EXTRACTED MATERIAL Start Marker

-- ==== Sys2Proof/Proofs/LaunchRequests.lean ====
section
/-! PROOF. A LAUNCH or a WAIT at the head of its queue: the check of the image, the test of a WAIT's condition, what a FENCE holds back
(12_package_launch, R325, R326, R331). -/
namespace Sys2Proof.Machine
open Sys2Proof.Claims

section
variable {s u : State} {q idx : Nat} {p : Packet} {bs : List Byte}

/-! ## Images -/

theorem small_iff {img : Image} : img.placements.any (fun p => p.w ≤ 288 && p.h ≤ 256 && img.w ≤ 288 && img.h ≤ 256) = true ↔
    ∃ p ∈ img.placements, p.w ≤ 288 ∧ p.h ≤ 256 ∧ img.w ≤ 288 ∧ img.h ≤ 256 := by
  simp only [List.any_eq_true, Bool.and_eq_true, decide_eq_true_eq, and_assoc]
/-- The checks of an image that jfload has let through, in order. -/
theorem imageRefused_eq {img : Image} (h : img.reject = none) : imageRefused s q img =
    if ¬ img.placements.all accsFit = true then some 1 else if img.queue ≠ q then some 4
    else if s.pkg.grade < img.grade ∨ ¬ (∃ p ∈ img.placements, p.w ≤ 288 ∧ p.h ≤ 256 ∧ img.w ≤ 288 ∧ img.h ≤ 256) then some 3
    else none := by
  simp only [imageRefused, h, ← small_iff, rejBadPacket, rejNoPlace, Bool.not_eq_true', Bool.or_eq_true, decide_eq_true_eq, bne_iff_ne,
    Bool.not_eq_true]

/-! ## LAUNCH -/

/-- The packet is a LAUNCH of MODE 0 that has neither a place nor an outcome. -/
structure AsksRegion (p : Packet) : Prop where
  type : inPacket p.bytes 1 1 = 1
  mode : inPacket p.bytes 30 1 = 0
  placed : p.placed = none
  progress : p.progress = 0

theorem AsksRegion.type_eq (h : AsksRegion p) : pktType p.bytes = 1 := (pktField_eq_inPacket ..).trans h.type
theorem AsksRegion.mode_eq (h : AsksRegion p) : launchMode p.bytes = 0 := (pktField_eq_inPacket ..).trans h.mode

section
variable (hx : s.ev.x = q) (hy : s.ev.y = idx) (hhead : headPacket (queueOf s q) = some p) (hidx : p.idx.toNat = idx)
  (hask : AsksRegion p) (himg : launchImage s q p = (.got bs, u))
include hx hy hhead hidx hask himg

theorem execLaunch_refused {c : Nat} (h : imageRefused u q (imageOf bs) = some c) :
    execLaunch s = .next (settleHead u q idx stRejected c) := by
  simp [execLaunch, hx, hy, hhead, hidx, hask.type_eq, hask.mode_eq, hask.placed, hask.progress, himg, h]
theorem execLaunch_accepted (h : imageRefused u q (imageOf bs) = none) :
    execLaunch s = .next (scheduleOnce u u.now .placement (evArgs q 0 0)) := by
  simp [execLaunch, hx, hy, hhead, hidx, hask.type_eq, hask.mode_eq, hask.placed, hask.progress, himg, h]
end

/-! ## WAIT -/

theorem waitHead_eq (hhead : headPacket (queueOf s q) = some p) (hidx : p.idx.toNat = idx) (htype : inPacket p.bytes 1 1 = 3)
    (hprog : p.progress ≤ 1) : waitHead s q idx = some p := by
  have htype' : pktType p.bytes = 3 := (pktField_eq_inPacket ..).trans htype
  simp [waitHead, hhead, hidx, htype', hprog]
/-- KIND 0 looks at the named queue, the others at what the last read found. -/
theorem waitHolds_iff : waitHolds s p = true ↔
    (inPacket p.bytes 16 1 = 0 ∧
      ((queueOf s (inPacket p.bytes 18 2)).cidx - BitVec.ofNat 16 (inPacket p.bytes 20 2) - 1).toNat < 2 ^ 15) ∨
    (inPacket p.bytes 16 1 ≠ 0 ∧ p.progress = 1) := by
  simp only [waitHolds, seqComplete, pktField_eq_inPacket]
  by_cases hkind : inPacket p.bytes 16 1 = 0 <;> simp [hkind]

section
variable (hx : s.ev.x = q) (hy : s.ev.y = idx) (hwait : waitHead s q idx = some p)
include hx hy hwait

theorem execWait_queue (hkind : inPacket p.bytes 16 1 = 0) :
    execWait s = .next (if waitHolds s p then pokeQueues s else s) := by
  simp only [execWait, hx, hy, hwait, pktField_eq_inPacket, hkind, beq_self_eq_true, if_true]
theorem execWait_memory (hkind : inPacket p.bytes 16 1 ≠ 0) : execWait s = .next (scheduleOnce s s.now .waitPoll s.ev) := by
  have hkind' : (inPacket p.bytes 16 1 == 0) = false := beq_eq_false_iff_ne.mpr hkind
  simp only [execWait, hx, hy, hwait, pktField_eq_inPacket, hkind', Bool.false_eq_true, if_false]
end

/-- Whether a word that a memory WAIT reads meets its value. -/
def wordMeets (p : Packet) (n : Nat) : Bool :=
  if inPacket p.bytes 16 1 == 1 then decide (inPacket p.bytes 32 8 ≤ n) else n == inPacket p.bytes 32 8
theorem wordMeets_iff {n : Nat} : wordMeets p n = true ↔
    (inPacket p.bytes 16 1 = 1 ∧ inPacket p.bytes 32 8 ≤ n) ∨ (inPacket p.bytes 16 1 ≠ 1 ∧ n = inPacket p.bytes 32 8) := by
  by_cases hkind : inPacket p.bytes 16 1 = 1 <;> simp [wordMeets, hkind]
/-- The state after a memory WAIT has noted what it read. -/
def notedWait (u : State) (q idx : Nat) (met : Bool) : State := modPacket u q idx (fun r => { r with progress := ofBool met })

section
variable {met : Bool}

/-- The state after a read of a memory WAIT: the scheduler looks again when the condition is met, and another read stands by. -/
def polledWait (u : State) (q idx : Nat) (met : Bool) : State :=
  schedule (if met then pokeQueues (notedWait u q idx met) else notedWait u q idx met) (u.now + 1000) .waitPoll u.ev
theorem execWaitPoll_read {a : Nat} (hx : s.ev.x = q) (hy : s.ev.y = idx) (hwait : waitHead s q idx = some p)
    (haddr : locAddress (queueLoc (queueOf s q)) (inPacket p.bytes 24 8) = some a)
    (hread : queueRead s q (queueLoc (queueOf s q)) a 8 3 = (.got bs, u)) :
    execWaitPoll s = .next (polledWait u q idx (wordMeets p (leNat bs))) := by
  simp only [execWaitPoll, hx, hy, hwait, pktField_eq_inPacket, haddr, hread]
  rfl
theorem polledWait_eq : polledWait u q idx met = { notedWait u q idx met with agenda := (polledWait u q idx met).agenda } := by
  cases met with
  | false => rfl
  | true =>
    rw [polledWait, if_pos rfl, pokeQueues_eq]
    rfl
theorem polledWait_memory : SameMemory u (polledWait u q idx met) := by
  rw [polledWait_eq]
  exact sameMemory_of rfl rfl rfl rfl rfl
theorem polledWait_queue : queueOf (polledWait u q idx met) q =
    touched (queueOf u q) idx (fun r => { r with progress := ofBool met }) := by
  rw [polledWait_eq]
  exact queueOf_modPacket
theorem polledWait_dispatch : LaterOf (polledWait u q idx true) .packetDispatch 0 0 0 := laterOf_schedule laterOf_pokeQueues
end

/-! ## FENCE and the head of a queue -/

section
variable (hhead : headPacket (queueOf s q) = some p)
include hhead

/-- A FENCE holds its packet back while one before it is not complete. -/
def Fenced (x : Queue) (p : Packet) : Prop :=
  (pktFlags p.bytes).getLsbD 0 = true ∧ ∃ e ∈ x.packets.takeWhile (fun r => r.idx != p.idx), e.status = none

theorem openHead_fenced (h : Fenced (queueOf s q) p) : openHead (queueOf s q) = none := by
  obtain ⟨hfence, e, he, hopen⟩ := h
  have hbefore : ((queueOf s q).packets.takeWhile (fun r => r.idx != p.idx)).any (fun r => r.status.isNone) = true :=
    List.any_eq_true.mpr ⟨e, he, by rw [hopen]; rfl⟩
  simp only [openHead, hhead, bitAt_eq_getLsbD, hfence, hbefore, Bool.and_self, if_true]
theorem openHead_open (h : ¬ Fenced (queueOf s q) p) : openHead (queueOf s q) = some p := by
  simp only [openHead, hhead, bitAt_eq_getLsbD]
  refine if_neg fun hboth => h ?_
  rw [Bool.and_eq_true] at hboth
  obtain ⟨hfence, hbefore⟩ := hboth
  obtain ⟨e, he, hopen⟩ := List.any_eq_true.mp hbefore
  exact ⟨hfence, e, he, Option.isNone_iff_eq_none.mp hopen⟩
theorem readyHead_fenced (h : Fenced (queueOf s q) p) : readyHead s q = none := by
  simp only [readyHead, openHead_fenced hhead h, ite_self]
theorem readyHead_wait (h : ¬ Fenced (queueOf s q) p) (hst : (queueOf s q).st = .active) (hoff : (queueOf s q).offPend = false)
    (hok : packetOk q (queueOf s q) p.bytes = true) (hprog : p.progress ≤ 1) (htype : inPacket p.bytes 1 1 = 3) :
    readyHead s q = if waitHolds s p then some p else none := by
  have htype' : pktType p.bytes = 3 := (pktField_eq_inPacket ..).trans htype
  have hprog' : ¬ 2 ≤ p.progress := by omega
  simp [readyHead, openHead_open hhead h, hst, hoff, hok, hprog', htype']
end
end

/-! ## The first rectangle in row order -/

theorem findSome?_range_eq_some {α : Type} {f : Nat → Option α} {b : α} {n : Nat} (h : (List.range n).findSome? f = some b) :
    ∃ i < n, f i = some b ∧ ∀ j < i, f j = none := by
  induction n with
  | zero => simp at h
  | succ n ih =>
    rw [List.range_succ, List.findSome?_append, Option.or_eq_some_iff] at h
    rcases h with h | ⟨hnone, h⟩
    · obtain ⟨i, hi, hfi⟩ := ih h
      exact ⟨i, by omega, hfi⟩
    · refine ⟨n, by omega, by simpa using h, fun j hj => ?_⟩
      exact List.findSome?_eq_none_iff.mp hnone j (List.mem_range.mpr hj)
/-- The origin found fits, and every other that fits lies above it or in its row to the right (R331). -/
theorem findOrigin_first {s : State} {img : Image} {p : Placement} {other : Option (Nat × Nat)} {x0 y0 : Nat}
    (h : findOrigin s img p other = some (x0, y0)) : fitsAt s img p x0 y0 other = true ∧
      ∀ x y, x + max p.w img.w ≤ 288 → y + max p.h img.h ≤ 256 → fitsAt s img p x y other = true →
        y0 < y ∨ (y0 = y ∧ x0 ≤ x) := by
  obtain ⟨y1, -, hrow, hbelow⟩ := findSome?_range_eq_some h
  obtain ⟨x1, hx1, heq⟩ := Option.map_eq_some_iff.mp hrow
  obtain ⟨rfl, rfl⟩ := Prod.mk.inj heq
  rw [List.find?_range_eq_some] at hx1
  obtain ⟨hfits, -, hleft⟩ := hx1
  refine ⟨hfits, fun x y hx hy hfit => ?_⟩
  have hinrow : x < 289 - max p.w img.w := by omega
  rcases Nat.lt_trichotomy y1 y with hlt | rfl | hgt
  · exact .inl hlt
  · refine .inr ⟨rfl, ?_⟩
    by_contra hx'
    simpa [hfit] using hleft x (by omega)
  · have hnone := Option.map_eq_none_iff.mp (hbelow y hgt)
    simpa [hfit] using List.find?_eq_none.mp hnone x (List.mem_range.mpr hinrow)

end Sys2Proof.Machine
end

EXTRACTED MATERIAL End Marker

#### ASSIGNMENT
Set down, exactly as written, each line of the data from its opening line through the one containing "execLaunch s = .next (scheduleOnce". Output nothing more.

#### ANSWER TO THE EXERCISE
-- ==== Sys2Proof/Proofs/LaunchRequests.lean ====
section
/-! PROOF. A LAUNCH or a WAIT at the head of its queue: the check of the image, the test of a WAIT's condition, what a FENCE holds back
(12_package_launch, R325, R326, R331). -/
namespace Sys2Proof.Machine
open Sys2Proof.Claims

section
variable {s u : State} {q idx : Nat} {p : Packet} {bs : List Byte}

/-! ## Images -/

theorem small_iff {img : Image} : img.placements.any (fun p => p.w ≤ 288 && p.h ≤ 256 && img.w ≤ 288 && img.h ≤ 256) = true ↔
    ∃ p ∈ img.placements, p.w ≤ 288 ∧ p.h ≤ 256 ∧ img.w ≤ 288 ∧ img.h ≤ 256 := by
  simp only [List.any_eq_true, Bool.and_eq_true, decide_eq_true_eq, and_assoc]
/-- The checks of an image that jfload has let through, in order. -/
theorem imageRefused_eq {img : Image} (h : img.reject = none) : imageRefused s q img =
    if ¬ img.placements.all accsFit = true then some 1 else if img.queue ≠ q then some 4
    else if s.pkg.grade < img.grade ∨ ¬ (∃ p ∈ img.placements, p.w ≤ 288 ∧ p.h ≤ 256 ∧ img.w ≤ 288 ∧ img.h ≤ 256) then some 3
    else none := by
  simp only [imageRefused, h, ← small_iff, rejBadPacket, rejNoPlace, Bool.not_eq_true', Bool.or_eq_true, decide_eq_true_eq, bne_iff_ne,
    Bool.not_eq_true]

/-! ## LAUNCH -/

/-- The packet is a LAUNCH of MODE 0 that has neither a place nor an outcome. -/
structure AsksRegion (p : Packet) : Prop where
  type : inPacket p.bytes 1 1 = 1
  mode : inPacket p.bytes 30 1 = 0
  placed : p.placed = none
  progress : p.progress = 0

theorem AsksRegion.type_eq (h : AsksRegion p) : pktType p.bytes = 1 := (pktField_eq_inPacket ..).trans h.type
theorem AsksRegion.mode_eq (h : AsksRegion p) : launchMode p.bytes = 0 := (pktField_eq_inPacket ..).trans h.mode

section
variable (hx : s.ev.x = q) (hy : s.ev.y = idx) (hhead : headPacket (queueOf s q) = some p) (hidx : p.idx.toNat = idx)
  (hask : AsksRegion p) (himg : launchImage s q p = (.got bs, u))
include hx hy hhead hidx hask himg

theorem execLaunch_refused {c : Nat} (h : imageRefused u q (imageOf bs) = some c) :
    execLaunch s = .next (settleHead u q idx stRejected c) := by
  simp [execLaunch, hx, hy, hhead, hidx, hask.type_eq, hask.mode_eq, hask.placed, hask.progress, himg, h]
theorem execLaunch_accepted (h : imageRefused u q (imageOf bs) = none) :
    execLaunch s = .next (scheduleOnce u u.now .placement (evArgs q 0 0)) := by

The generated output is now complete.